Part of the exhibition series that GAMeC has been dedicating for years to the most interesting emerging artists on the international scene, who are invited to present a site-specific project commissioned for the occasion, At the end of the line presents a body of unpublished works created by Andrea Mastrovito for the museum's Spazio Zero: a synthesis of expressive elements from the artist's research in recent years, in particular his personal and intimate reinterpretation of themes and issues relating to history, myth, society, and the relationship with space and the identity of exhibition venues.
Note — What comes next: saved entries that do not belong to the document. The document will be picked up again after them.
/-- The answer at an end, with the session flags: both set at OK; else `attached` from the set-APN phase on and the
socket closed, with the failed step's status (R213, R215, R216). -/
def InitEnd.Answers (e : InitEnd) (r : Rsp × State) : Prop :=
  match e with
  | none => r.1 = ⟨0x00, 0, 0, 3⟩ ∧ r.2.session = ⟨true, true⟩
  | some p => r.2.session = ⟨decide (4 ≤ p.code.toNat), false⟩ ∧ ∃ st, failedStatus st ∧
      r.1 = ⟨0x06, p.code, st.code, if 4 ≤ p.code.toNat then 1 else 0⟩

/-- From `s`, a part of the initialization ends in `r` at `e`, after the commands `texts`, within `ms` milliseconds. -/
structure EndsInit (s : State) (r : Rsp × State) (e : InitEnd) (texts : List Bytes) (ms : Nat) : Prop where
  answers : e.Answers r
  exchanged : Exchanged s r.2 texts ms

theorem EndsInit.after {s s' : State} {r : Rsp × State} {e : InitEnd} {texts texts' : List Bytes} {ms ms' : Nat}
    (h' : EndsInit s' r e texts' ms') (h : Exchanged s s' texts ms) :
    EndsInit s r e (texts ++ texts') (ms + ms') :=
  ⟨h'.answers, h.trans h'.exchanged⟩

/-- A step that fails ends the initialization there (R216). -/
theorem EndsInit.failed {s s' : State} {p : SessionPhase} {st : Status} {texts : List Bytes} {ms : Nat}
    (hst : failedStatus st) (hs : s'.session = ⟨decide (4 ≤ p.code.toNat), false⟩) (h : Exchanged s s' texts ms) :
    EndsInit s (initFail p st s') (some p) texts ms := by
  refine ⟨⟨hs, st, hst, ?_⟩, h⟩
  have hflags : s'.session.flags = if 4 ≤ p.code.toNat then 1 else 0 := by
    rw [hs]
    cases p <;> rfl
  simp only [initFail, response, hflags]
  rfl

/-- The socket-opened wait (R219). -/
theorem initSockWait_ends {s : State} (hs : s.session = ⟨true, false⟩) :
    ∃ e : InitEnd, e.From 6 ∧ EndsInit s (initSockWait s) e [] s.cfg.uart.tSockWaitMs := by
  have hwait := awaitReply_exchanged s.cfg.uart.expSockOpened s.cfg.uart.tSockWaitMs s
  have hsession := (awaitReply_spec s.cfg.uart.expSockOpened s.cfg.uart.tSockWaitMs s).1.session_eq.trans hs
  unfold initSockWait
  simp only
  split
  · refine ⟨none, InitEnd.from_ok 6, ⟨?_, ?_⟩, hwait.trans (setSession_exchanged _ _)⟩ <;>
      simp only [State.setSocketOpen, hsession]
    rfl
  · next hfail =>
    exact ⟨_, InitEnd.from_failed (by decide) (by decide),
      .failed ((awaitReply_status _ _ s).resolve_left hfail) hsession hwait⟩

/-- From the stale-socket close on, whose own result does not matter (R216). -/
theorem initSocket_ends (port : Nat) {s : State} (hs : s.session = ⟨true, false⟩) :
    ∃ e : InitEnd, e.From 5 ∧
      EndsInit s (initSocket port s) e [s.cfg.uart.cmdSockClose, composeSockOpen s.cfg.uart s.str1Bytes port]
        (s.cfg.uart.tCmdMs + s.cfg.uart.tCmdMs + s.cfg.uart.tSockWaitMs) := by
  have hopen := (sendExpectOk_exchanged s.cfg.uart.cmdSockClose s.cfg.uart.tCmdMs s).trans
    (sendExpectOk_exchanged (composeSockOpen s.cfg.uart s.str1Bytes port) s.cfg.uart.tCmdMs _)
  have hsession := ((sendExpectOk_spec s.cfg.uart.cmdSockClose s.cfg.uart.tCmdMs s).1.trans
    (sendExpectOk_spec (composeSockOpen s.cfg.uart s.str1Bytes port) s.cfg.uart.tCmdMs _).1).session_eq.trans hs
  unfold initSocket
  simp only
  split
  · obtain ⟨e, he, hends⟩ := initSockWait_ends hsession
    rw [hopen.cfg] at hends
    exact ⟨e, he.mono (by omega), hends.after hopen⟩
  · next hfail =>
    exact ⟨_, InitEnd.from_failed (by decide) (by decide),
      .failed ((sendExpectOk_status _ _ _).resolve_left hfail) hsession (hopen.mono (Nat.le_add_right _ _))⟩

/-- The commands from the set-APN step up to an end (R216). -/
def apnSequence (c : UartConfig) (apn host : Bytes) (port : Nat) : InitEnd → List Bytes
  | some .setApn => [composeSetApn c apn]
  | _ => [composeSetApn c apn] ++ c.diagCmds ++ [c.cmdSockClose, composeSockOpen c host port]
The project unfolds through a series of frottages positioned across the entire floor of the exhibition space, like an archaeological find that runs beneath the visitor's feet.
History, not only the epic history of great heroes, but also the silent, everyday history of ordinary people, is brought to light and interpreted through the cyclical passage of time in nature and human life. Nature and man come together until they blend and finally merge into a large installation in which some statues inspired by classical sculpture are flattened and literally erased by the passage of the pencil, and incorporated into a large landscape drawing that absorbs and harmonizes everything.
The line separating life from death thus becomes more blurred, and the uncertain balance between the two is constantly renegotiated.
The exhibition is accompanied by a bilingual monographic catalog featuring texts by Stefano Raimondi, Sara Fumagalli (exhibition curators), Robert Enright (independent curator, Canada), Nova Benway (assistant curator, Drawing Center, New York), Marie-Noëlle Farcy (chief curator of the collection, Mudam, Luxembourg), and Lorenzo Giusti (director of Man, Nuoro).
The catalog presents views of the exhibition installation at GAMeC and a wide and careful selection of previous works, providing exhaustive documentation of the artist's work.